On other platforms, anything can happen too.
Because variadic functions are implicitly unsafe, a special burden is placed on the coder to make certain that the type of each argument known at compile time matches the type that argument will be assumed to have at run time.
In some cases where the interfaces are well known, it is possible to warn about type mismatch. For example, gcc can often recognize that the type of an argument to printf() doesn't match the format string, and issue a warning. But doing that in the general case for all variadic functions is hard.
The reason for this is because size_t is defined as a 32-bit value on 32-bit Windows, and a 64-bit value on 64-bit Windows. When the 4th argument is passed into the variadic function, the upper bits appear to be uninitialized. The 4th and 5th values that are pulled out are actually:
Value=0xcccccccc00000028
Value=0xcccccccc00000032
I can solve this problem with a simple cast on all the arguments, such as:
dumpargs(5, (size_t)10, (size_t)20, (size_t)30, (size_t)40, (size_t)50);
This does not answer all my questions, however; such as:
Why is it the 4th argument? Likely because the first 3 are in registers?
How does one avoid this situation in a type-safe portable manner?
Does this happen on other 64-bit platforms, using 64-bit values (ignoring that size_t might be 32-bit on some 64-bit platforms)?
Should I pull out the values as 32-bit values regardless of the target platform, and will that cause problems if a 64-bit value is pushed into the variadic function?

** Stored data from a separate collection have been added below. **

-- ==== Sys2Proof/Laws/ModeChoice.lean ====
section
/-! SUPPORT. When a block that is not constant becomes HUFF_RLE: what the attempt of R203 comes to, said once. -/

namespace Sys2Proof.Machine

/-- What `ENODE` holds is decided by `ENODE` alone. -/
theorem Encoder.holds_congr {e e' : Encoder} (h : e'.enode = e.enode) {t : HTree} {n : Nat} (hh : e.holds t n) :
    e'.holds t n := by
  have key : ∀ i, e'.nodeAt i = e.nodeAt i := fun i => by simp [Encoder.nodeAt, h]
  induction t generalizing n with
  | leaf x => simpa [Encoder.holds, key] using hh
  | node a b iha ihb => exact ⟨by rw [key]; exact hh.1, by rw [key]; exact iha hh.2.1, by rw [key]; exact ihb hh.2.2⟩

/-- All that `try_huff_rle` comes to, from `s` to `t` with the answer `r`: the tree over the symbols in use with its codes,
wherever the attempt ends; and the payload, which is the description, the tokens and padding bits 0, where it is kept, that
is where no leaf is too deep and it is below 65536 bytes and fits (R203, R96). -/
structure State.Attempt (s t : State) (inStart n outPos : Nat) (r : Option Nat) (tr : HTree) : Prop where
  holds : t.enc.holds tr t.enc.root.toNat
  symbols : tr.symbols.Perm s.enc.used
  valid : t.enc.treeValid = true
  counts : ∀ i, (t.enc.symAt i).count = (s.enc.symAt i).count
  codes : tr.depth ≤ 32 → ∀ p ∈ tr.codes, (t.enc.symAt p.1).code = BitVec.ofNat 32 (bitsValue p.2) ∧
    (t.enc.symAt p.1).bits = BitVec.ofNat 6 p.2.length
  some : ∀ payload size, payload = tr.describe ++ (tokens (s.inBytes inStart n)).flatMap t.enc.tokenBits →
    size = (payload.length + 7) / 8 → tr.depth ≤ 32 → size < 65536 → outPos + 7 + size ≤ s.outCap →
    r = some size ∧ (List.range (8 * size)).map (fun q => t.outBit (8 * (outPos + 7) + q)) =
      payload ++ List.replicate (8 * size - payload.length) false
  none : ∀ payload size, payload = tr.describe ++ (tokens (s.inBytes inStart n)).flatMap t.enc.tokenBits →
    size = (payload.length + 7) / 8 → ¬ (tr.depth ≤ 32 ∧ size < 65536 ∧ outPos + 7 + size ≤ s.outCap) → r = .none

/-- `try_huff_rle` with a symbol in use (R203). -/
theorem State.tryHuffRle_attempt {s : State} {inStart n outPos : Nat} (ho : outPos + 7 ≤ s.outCap) (he : s.enc.ok)
    (hne : s.enc.used ≠ []) :
    ∃ tr, s.Attempt (s.tryHuffRle inStart n outPos).2 inStart n outPos (s.tryHuffRle inStart n outPos).1 tr := by
  obtain ⟨p1, p2, p3, p4, p5⟩ := State.huffOpened_ptr ho
  obtain ⟨tr, q1, q2, q3, -⟩ := s.enc.treeBuild_tree hne
  obtain ⟨tr', z1, z2, z3, z4, z5⟩ := s.enc.treeBuild_legal hne
  have hh : s.enc.treeBuild.holds tr s.enc.treeBuild.root.toNat :=
    Encoder.holds_of_rooted (q1.rooted _ (List.mem_singleton.2 rfl))
  have hnd : tr.symbols.Nodup := q2.nodup_iff.2 s.enc.used_nodup
  have hle : ∀ x ∈ tr.symbols, x ≤ 260 := fun x hx => by
    have := (Encoder.mem_used.1 (q2.mem_iff.1 hx)).1
    simp only [Config.nsym] at this; omega
  have hopk : (s.huffOpened outPos).enc.ok := Encoder.treeBuild_ok he
  have hfit : (s.huffOpened outPos).enc.codesFit = decide (tr.depth ≤ 32) := by
    rw [Encoder.codesFit, show (s.huffOpened outPos).enc = s.enc.treeBuild from rfl, Encoder.depthOk_of_holds hh]
    simp only [z2, decide_false, Bool.false_or, Config.maxCodeBits]
    congr 1; apply propext; omega
  have hsym0 : ∀ i, (s.huffOpened outPos).enc.symAt i = s.enc.symAt i := fun i => by
    simp only [State.huffOpened, Encoder.symAt, Encoder.treeBuild_sym]
  by_cases hd : tr.depth ≤ 32
  · rw [show decide (tr.depth ≤ 32) = true by simpa using hd] at hfit
    obtain ⟨w1, w2, w2'⟩ := State.treeEmit_of_holds (s := s.huffOpened outPos) hh z2 hd p5 hopk.1 hle hnd
    have henc : (s.huffOpened outPos).treeEmit.enc.ok := State.treeEmit_enc_ok hopk
    have w3 := State.symEmit_writes (s := (s.huffOpened outPos).treeEmit) w1.ok henc inStart n
    have hin : (s.huffOpened outPos).treeEmit.inBytes inStart n = s.inBytes inStart n := by
      rw [State.treeEmit_frame]; rfl
    rw [hin] at w3
    have w := w1.trans w3
    have hsym : ((s.huffOpened outPos).treeEmit.symEmit inStart n).enc = (s.huffOpened outPos).treeEmit.enc := by
      rw [State.symEmit_frame]
    have hflu : (s.huffWritten inStart n outPos).enc = (s.huffOpened outPos).treeEmit.enc := by
      rw [State.huffWritten, State.bwForceFlush_frame, hsym]
    have hf0 := State.bwForceFlush_cases (s := (s.huffOpened outPos).treeEmit.symEmit inStart n) w3.ok
    have hw : ((s.huffOpened outPos).treeEmit.symEmit inStart n).bwForceFlush = s.huffWritten inStart n outPos := rfl
    rw [hw] at hf0
    have hstop : ((s.huffOpened outPos).treeEmit.symEmit inStart n).bw.stop.toNat = s.outCap := by
      rw [w3.stop, w1.stop, p2]
    have hok4 : (s.huffWritten inStart n outPos).bw.ok := State.bwForceFlush_ok w3.ok
    have hptr4 := hok4.2.2
    rw [← hw, State.bwForceFlush_stop, hstop, hw] at hptr4
    have e : s.tryHuffRle inStart n outPos =
        if (s.huffOpened outPos).enc.codesFit = false then (.none, s.huffOpened outPos)
        else if (s.huffOpened outPos).treeEmit.bw.fail then (.none, (s.huffOpened outPos).treeEmit)
        else if ((s.huffOpened outPos).treeEmit.symEmit inStart n).bw.fail then
          (.none, (s.huffOpened outPos).treeEmit.symEmit inStart n)
        else if (s.huffWritten inStart n outPos).bw.fail then (.none, s.huffWritten inStart n outPos)
        else if Config.maxBlock ≤ (s.huffWritten inStart n outPos).bw.ptr.toNat - (outPos + Config.blockHdr) then
          (.none, s.huffWritten inStart n outPos)
        else (.some ((s.huffWritten inStart n outPos).bw.ptr.toNat - (outPos + Config.blockHdr)),
          s.huffWritten inStart n outPos) := rfl
    rw [hfit, if_neg (by simp)] at e
    generalize hb : (tokens (s.inBytes inStart n)).flatMap (s.huffOpened outPos).treeEmit.enc.tokenBits = bits at *
    have hlive := w.live p4
    have hlive1 := w1.live p4
    rw [p1, p2, p3] at hlive hlive1
    rw [List.length_append] at hlive
    -- what the tables hold does not depend on where the attempt ends
    have mk : ∀ (r : Option Nat) (t : State), t.enc = (s.huffOpened outPos).treeEmit.enc →
        (∀ size, size = ((tr.describe ++ bits).length + 7) / 8 → size < 65536 → outPos + 7 + size ≤ s.outCap →
          r = some size ∧ (List.range (8 * size)).map (fun q => t.outBit (8 * (outPos + 7) + q)) =
            (tr.describe ++ bits) ++ List.replicate (8 * size - (tr.describe ++ bits).length) false) →
        (∀ size, size = ((tr.describe ++ bits).length + 7) / 8 → ¬ (size < 65536 ∧ outPos + 7 + size ≤ s.outCap) →
          r = .none) → s.Attempt t inStart n outPos r tr := by
      intro r t ht h1 h2
      have hen : t.enc.enode = s.enc.treeBuild.enode ∧ t.enc.root = s.enc.treeBuild.root ∧ t.enc.treeValid = true := by
        rw [ht, State.treeEmit_frame]
        exact ⟨rfl, rfl, s.enc.treeBuild_treeValid⟩
      refine ⟨?_, q2, hen.2.2, fun i => ?_, fun _ p hp => ?_, ?_, ?_⟩
      · rw [hen.2.1]; exact Encoder.holds_congr hen.1 hh
      · rw [ht, ← hsym0]
        by_cases hi : i ∈ tr.symbols
        · obtain ⟨code, hc⟩ := HTree.exists_code hi
          rw [w2 _ hc]
        · rw [w2' i hi]
      · rw [ht, w2 p hp]; exact ⟨rfl, rfl⟩
      · rintro payload size hp hs - h3 h4
        rw [ht, hb] at hp
        subst hp
        exact h1 size hs h3 h4
      · rintro payload size hp hs h3
        rw [ht, hb] at hp
        subst hp
        exact h2 size hs fun k => h3 ⟨hd, k⟩
    refine ⟨tr, ?_⟩
    rw [e]
    split
    · next c1 =>
      refine mk _ _ rfl (fun size hs _ h4 => ?_) fun _ _ _ => rfl
      rcases hlive1 with ⟨-, k⟩ | ⟨k, -⟩
      · rw [List.length_append] at hs; omega
      · rw [k.1] at c1; simp at c1
    · next c1 =>
      split
      · next c2 =>
        refine mk _ _ hsym (fun size hs _ h4 => ?_) fun _ _ _ => rfl
        rcases hlive with ⟨-, k⟩ | ⟨k, -⟩
        · rw [List.length_append] at hs; omega
        · rw [k.1] at c2; simp at c2
      · next c2 =>
        have c2' : ((s.huffOpened outPos).treeEmit.symEmit inStart n).bw.fail = false := by simpa using c2
        have a12 := w.of_not_fail p4 c2'
        obtain ⟨-, -, b4, b5, -, -, -⟩ := id a12
        rw [p1, p3, List.length_append] at b4
        rcases hf0 c2' with ⟨k1, k2, k3⟩ | ⟨a3, b3⟩
        · rw [if_pos k1]
          refine mk _ _ hflu (fun size hs _ h4 => ?_) fun _ _ _ => rfl
          rw [List.length_append] at hs
          omega
        · have c4 : ¬ (s.huffWritten inStart n outPos).bw.fail = true := by rw [a3.1]; simp
          have a := State.appended_trans a12 a3
          obtain ⟨-, -, g4, -, -, g7, -⟩ := a
          rw [p1, p3, b3, List.length_append, List.length_append, List.length_replicate] at g4
          have hes : (s.huffWritten inStart n outPos).bw.ptr.toNat - (outPos + Config.blockHdr) =
              ((tr.describe ++ bits).length + 7) / 8 := by
            rw [List.length_append]; simp only [Config.blockHdr]; omega
          have hrep : (8 - ((s.huffOpened outPos).treeEmit.symEmit inStart n).bw.bitpos.toNat) % 8 =
              8 * (((tr.describe ++ bits).length + 7) / 8) - (tr.describe ++ bits).length := by
            rw [List.length_append]; omega
          rw [if_neg c4, hes]
          split
          · next c5 =>
            exact mk _ _ hflu (fun size hs h3 _ => by simp only [Config.maxBlock] at c5; omega) fun _ _ _ => rfl
          · next c5 =>
            refine mk _ _ hflu (fun size hs h3 h4 => ⟨by rw [hs], ?_⟩) fun size hs h3 => ?_
            · subst hs
              rw [← hrep]
              generalize hl : (tr.describe ++ bits) ++
                List.replicate ((8 - ((s.huffOpened outPos).treeEmit.symEmit inStart n).bw.bitpos.toNat) % 8) false = l at *
              have hll : l.length = 8 * (((tr.describe ++ bits).length + 7) / 8) := by
                rw [← hl, List.length_append, List.length_replicate, hrep]; omega
              rw [← hll, map_range_eq_iff]
              rw [map_range_eq_iff] at g7
              intro i hi
              have := g7 i hi
              rw [← this, p1, p3, Nat.add_zero, State.writtenBit, if_pos (by simp only [Config.blockHdr] at hes; omega)]
              rfl
            · exfalso; apply h3
              simp only [Config.maxBlock] at c5
              simp only [Config.blockHdr] at hes
              omega
  · rw [show decide (tr.depth ≤ 32) = false by simpa using hd] at hfit
    have e : s.tryHuffRle inStart n outPos = (.none, s.huffOpened outPos) := by
      unfold State.tryHuffRle
      exact if_pos hfit
    refine ⟨tr, ?_⟩
    rw [e]
    exact ⟨hh, q2, s.enc.treeBuild_treeValid, fun i => by rw [hsym0], fun k => absurd k hd,
      fun _ _ _ _ k => absurd k hd, fun _ _ _ _ _ => rfl⟩

end Sys2Proof.Machine
end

What do the standards say about this behavior?
Edit:
I really wanted to get a quote from The Standard, but it's something that's not hyperlink-able, and costs money to purchase and download. Therefore I believe quoting it would be a copyright violation.
Referencing the comp.lang.c FAQ, it's made clear that when writing a function that takes a variable number of arguments, there's nothing you can do for type safety. It's up to the caller to make sure that each argument either perfectly matches or is explicitly cast. There are no implicit conversions.

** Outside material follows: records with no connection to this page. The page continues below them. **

/-- A reader over these bytes, which has read `n` bits. -/
def readingAt (l : List Nat) (n : Nat) : State :=
  after .brAdvance (args (after .brNew (given l l.length 0 0 l.length 0)) n 0 0)

theorem witness_TreeRecoverAcceptsOnlyTrees :
    reading.dec.ok ∧ recovered.result.fail = false ∧ (after .treeRecover recovered).result.fail = true ∧
    (after .brReadBit (readingAt [] 0)).br.fail = true := by decide +kernel

/-- 521 nodes read; the flag, and the symbol, cut off; the symbols 261 and 511. -/
theorem witness_TreeRecoverAcceptsOnlyTrees_kinds :
    ((openChain 521).nodes = 521 ∧ (∀ x ∈ (openChain 521).symbols, x ≤ 260) ∧
      (readingAt (List.replicate 66 0) 0).hasBits 0 (openChain 521).describe) ∧
    (let s := readingAt [0x40, 0x00] 5; let o := OpenTree.inB (.leaf 0) .here;
      s.dec.ok ∧ s.br.fail = false ∧ o.nodes < 521 ∧ (∀ x ∈ o.symbols, x ≤ 260) ∧ s.hasBits s.br.pos o.describe ∧
      s.br.pos + o.describe.length = s.br.limit) ∧
    (let s := readingAt [0x80, 0x00] 7;
      s.hasBits s.br.pos (OpenTree.here.describe ++ [true]) ∧
      s.br.limit < s.br.pos + OpenTree.here.describe.length + 10) ∧
    (let s := readingAt [0x0B, 0x02] 0;
      s.hasBits s.br.pos (OpenTree.here.describe ++ true :: bitsOf 261 9)) ∧
    (let s := readingAt [0xFF, 0x03] 0;
      s.hasBits s.br.pos (OpenTree.here.describe ++ true :: bitsOf 511 9)) := by decide +kernel

theorem witness_RunTokensAreABijection :
    (1 ≤ 16662 ∧ 16662 ≤ 16662) ∧ (⟨260, 14, 16383⟩ : Token).legal ∧ (⟨260, 14, 16383⟩ : Token).isZeros ∧
    (⟨0, 0, 0⟩ : Token).legal ∧ (⟨0, 0, 0⟩ : Token).isZeros := by decide

theorem witness_HistogramCounts :
    (given [] 65536 0 0 65536 0).arg1 ≤ 65536 ∧
    (given [] 65536 0 0 65536 0).arg0 + (given [] 65536 0 0 65536 0).arg1 ≤ (given [] 65536 0 0 65536 0).inLen ∧
    65536 < (given [] 65537 0 0 65537 0).arg1 ∧
    (given [] 3 0 1 3 0).inLen < (given [] 3 0 1 3 0).arg0 + (given [] 3 0 1 3 0).arg1 := by decide +kernel

/-- P2 as it stands; a writer whose range is full, with seven bits pending; a state without codes. -/
theorem witness_SymEmitResult :
    let s := emitted 14
    (s.enc.ok ∧ s.enc.codesValid = true ∧ s.arg1 ≤ 65536 ∧ s.arg0 + s.arg1 ≤ s.inLen ∧
      (∀ x ∈ tokens (s.inBytes s.arg0 s.arg1), 1 ≤ (s.enc.symAt x.sym).bits.toNat) ∧ s.bw.ok ∧ s.bw.fail = false ∧
      (s.bw.pos + ((tokens (s.inBytes s.arg0 s.arg1)).flatMap s.enc.tokenBits).length) / 8 ≤ s.bw.stop.toNat) ∧
    (let u := { s with bw := ⟨14#64, 14#64, 7#6, 0x30#32, false⟩ };
      u.bw.ok ∧ u.bw.stop.toNat <
        (u.bw.pos + ((tokens (u.inBytes u.arg0 u.arg1)).flatMap u.enc.tokenBits).length) / 8) ∧
    65536 < (given [] 65537 0 0 65537 0).arg1 ∧
    (given [] 3 0 1 3 0).inLen < (given [] 3 0 1 3 0).arg0 + (given [] 3 0 1 3 0).arg1 ∧
    ∃ x ∈ tokens ((given [5] 1 0 0 1 0).inBytes (given [5] 1 0 0 1 0).arg0 (given [5] 1 0 0 1 0).arg1),
      ((given [5] 1 0 0 1 0).enc.symAt x.sym).bits = 0#6 := by decide +kernel

/-- The run of two zeros, which fills the range exactly; the rest is `recovered_ready`. -/
theorem witness_SymDecodeResult :
    (args recovered 0 2 0).arg1 ≤ recovered.outCap ∧ (⟨256, 0, 0⟩ : Token).legal ∧ tree53.sends 256 [true] ∧
    recovered.hasBits recovered.br.pos ([true] ++ bitsOf 0 0) ∧
    (args recovered 0 2 0).arg0 + (⟨256, 0, 0⟩ : Token).bytes.length = (args recovered 0 2 0).arg1 :=
  have h : (args recovered 0 2 0).arg1 ≤ recovered.outCap ∧
      recovered.hasBits recovered.br.pos ([true] ++ bitsOf 0 0) ∧
      (args recovered 0 2 0).arg0 + (⟨256, 0, 0⟩ : Token).bytes.length = (args recovered 0 2 0).arg1 := by decide +kernel
  ⟨h.1, by decide, by simp [tree53, HTree.sends, HTree.paths], h.2⟩

/-- A recovered tree, and the reader at the end of its range. -/
def ended : State := args (after .brNew (args recovered 3 3 0)) 0 3 0

/-- The reader at its end; one byte too few; the rest is `recovered_ready`. -/
theorem witness_SymDecodeFailures :
    ended.dec.treeValid = true ∧ ended.arg0 ≤ ended.arg1 ∧ ended.arg1 ≤ ended.outCap ∧ ended.dec.ok ∧ ended.dec.treeOk ∧
    ended.br.ok ∧ ended.br.pos = ended.br.limit ∧ (args recovered 0 1 0).arg0 ≤ (args recovered 0 1 0).arg1 ∧
    (args recovered 0 1 0).arg1 ≤ recovered.outCap ∧
    (args recovered 0 1 0).arg1 < (args recovered 0 1 0).arg0 + (⟨256, 0, 0⟩ : Token).bytes.length :=
  have h : ended.dec.treeValid = true ∧ ended.arg0 ≤ ended.arg1 ∧ ended.arg1 ≤ ended.outCap ∧ ended.dec.ok := by
    decide +kernel
  have h' : ended.br.ok ∧ ended.br.pos = ended.br.limit ∧ (args recovered 0 1 0).arg0 ≤ (args recovered 0 1 0).arg1 ∧
      (args recovered 0 1 0).arg1 ≤ recovered.outCap ∧
      (args recovered 0 1 0).arg1 < (args recovered 0 1 0).arg0 + (⟨256, 0, 0⟩ : Token).bytes.length := by decide +kernel
  ⟨h.1, h.2.1, h.2.2.1, h.2.2.2, recovered_treeOk, h'⟩

/-- The tree of the single leaf 260. -/
def tree260 : HTree := .leaf 260

/-- That tree recovered, six bits before the end of the range. -/
def recovered260 : State := args (after .treeRecover (readingAt [0x09, 0x02] 0)) 0 0 0

theorem recovered260_ready : Ready recovered260 tree260 := ready_of (by decide +kernel)

/-- A tree with codes of two bits. -/
def tree3 : HTree := .node (.leaf 1) (.node (.leaf 2) (.leaf 3))

/-- That tree recovered, one bit before the end of the range. -/
def recovered3 : State := args (after .treeRecover (readingAt [0x00, 0x03, 0x28, 0xE0, 0x80] 7)) 0 0 0

theorem recovered3_ready : Ready recovered3 tree3 := ready_of (by decide +kernel)

/-- A suffix of which five bits stand before the end of the range; a code of which one bit does; operands out of range.
The rest is `recovered260_ready` and `recovered3_ready`. -/
theorem witness_SymDecodeFailures_cut :
    ((⟨260, 14, 0⟩ : Token).legal ∧ tree260.sends 260 [false] ∧ 6 < [false].length + 14 ∧
      recovered260.hasBits recovered260.br.pos (([false] ++ bitsOf 0 14).take 6) ∧
      recovered260.br.pos + 6 = recovered260.br.limit ∧ recovered260.arg0 ≤ recovered260.arg1 ∧
      recovered260.arg1 ≤ recovered260.outCap) ∧
    ((⟨3, 0, 0⟩ : Token).legal ∧ tree3.sends 3 [true, true] ∧ 1 < [true, true].length + 0 ∧
      recovered3.hasBits recovered3.br.pos (([true, true] ++ bitsOf 0 0).take 1) ∧
      recovered3.br.pos + 1 = recovered3.br.limit ∧ recovered3.arg0 ≤ recovered3.arg1 ∧
      recovered3.arg1 ≤ recovered3.outCap) ∧
    (args recovered 2 1 0).arg1 < (args recovered 2 1 0).arg0 ∧ recovered.outCap < (args recovered 0 9 0).arg1 :=
  have h : (recovered260.hasBits recovered260.br.pos (([false] ++ bitsOf 0 14).take 6) ∧
      recovered260.br.pos + 6 = recovered260.br.limit ∧ recovered260.arg0 ≤ recovered260.arg1 ∧
      recovered260.arg1 ≤ recovered260.outCap) ∧
      (recovered3.hasBits recovered3.br.pos (([true, true] ++ bitsOf 0 0).take 1) ∧
      recovered3.br.pos + 1 = recovered3.br.limit ∧ recovered3.arg0 ≤ recovered3.arg1 ∧
      recovered3.arg1 ≤ recovered3.outCap) ∧
      (args recovered 2 1 0).arg1 < (args recovered 2 1 0).arg0 ∧ recovered.outCap < (args recovered 0 9 0).arg1 := by
    decide +kernel
  ⟨⟨by decide, ⟨rfl, rfl⟩, by decide, h.1⟩,
    ⟨by decide, by simp [tree3, HTree.sends, HTree.paths], by decide, h.2.1⟩, h.2.2⟩

/-- The block of P3, and the empty range; the rest is `recovered_ready`. -/
theorem witness_HuffDecodeResult :
    (args recovered 0 3 0).arg1 ≤ recovered.outCap ∧ (∀ x ∈ [(⟨256, 0, 0⟩ : Token), ⟨1, 0, 0⟩], x.legal) ∧
    tree53.encodes [⟨256, 0, 0⟩, ⟨1, 0, 0⟩] [true, false] ∧ recovered.hasBits recovered.br.pos [true, false] ∧
    (args recovered 0 3 0).arg0 + ([(⟨256, 0, 0⟩ : Token), ⟨1, 0, 0⟩].flatMap Token.bytes).length =
      (args recovered 0 3 0).arg1 ∧
    tree53.encodes [] [] ∧ (args recovered 2 2 0).arg0 + (([] : List Token).flatMap Token.bytes).length =
      (args recovered 2 2 0).arg1 :=
  have h : (args recovered 0 3 0).arg1 ≤ recovered.outCap ∧ recovered.hasBits recovered.br.pos [true, false] ∧
      (args recovered 0 3 0).arg0 + ([(⟨256, 0, 0⟩ : Token), ⟨1, 0, 0⟩].flatMap Token.bytes).length =
        (args recovered 0 3 0).arg1 ∧
      (args recovered 2 2 0).arg0 + (([] : List Token).flatMap Token.bytes).length = (args recovered 2 2 0).arg1 := by
    decide +kernel
  ⟨h.1, by decide,
    ⟨[true], [false], by simp [tree53, HTree.sends, HTree.paths],
      ⟨[false], [], by simp [tree53, HTree.sends, HTree.paths], rfl, rfl⟩, rfl⟩,
    h.2.1, h.2.2.1, rfl, h.2.2.2⟩

/-- The tree of T53 before two tokens of two zeros. -/
def recoveredRuns : State := args (after .treeRecover (after .brNew (given [0x06, 0x08, 0x70] 3 8 0 3 0))) 0 3 0

theorem recoveredRuns_ready : Ready recoveredRuns tree53 := ready_of (by decide +kernel)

That much should be obvious to those who understand C and printf (note that gcc has a feature to check printf-style format strings), but what's not so obvious is that not only are the types not implicitly cast, but if the size of the types don't match what's extracted, you can have uninitialized data, or undefined behavior in general. The "slot" where an argument is placed might not be initialized to 0, and there might not be a "slot"--on some platforms you could pass a 64-bit value, and extract two 32-bit values inside the variadic function. It's undefined behavior.
If you are the one writing this function, it is your job to write the variadic function correctly and/or correctly document your function's calling conventions.
You already found that C plays fast-and-loose with types (see also signedness and promotion), so explicit casting is the most obvious solution. This is frequently seen with integer constants being explicitly defined with things like UL or ULL.
Most sanity checks on passed values will be application-specific or non-portable (e.g. pointer validity). You can use hacks like mandating that pre-defined sentinel value(s) be sent as well, but that's not infallible in all cases.
Best practice would be to document heavily, perform code reviews, and/or write unit tests with this bug in mind.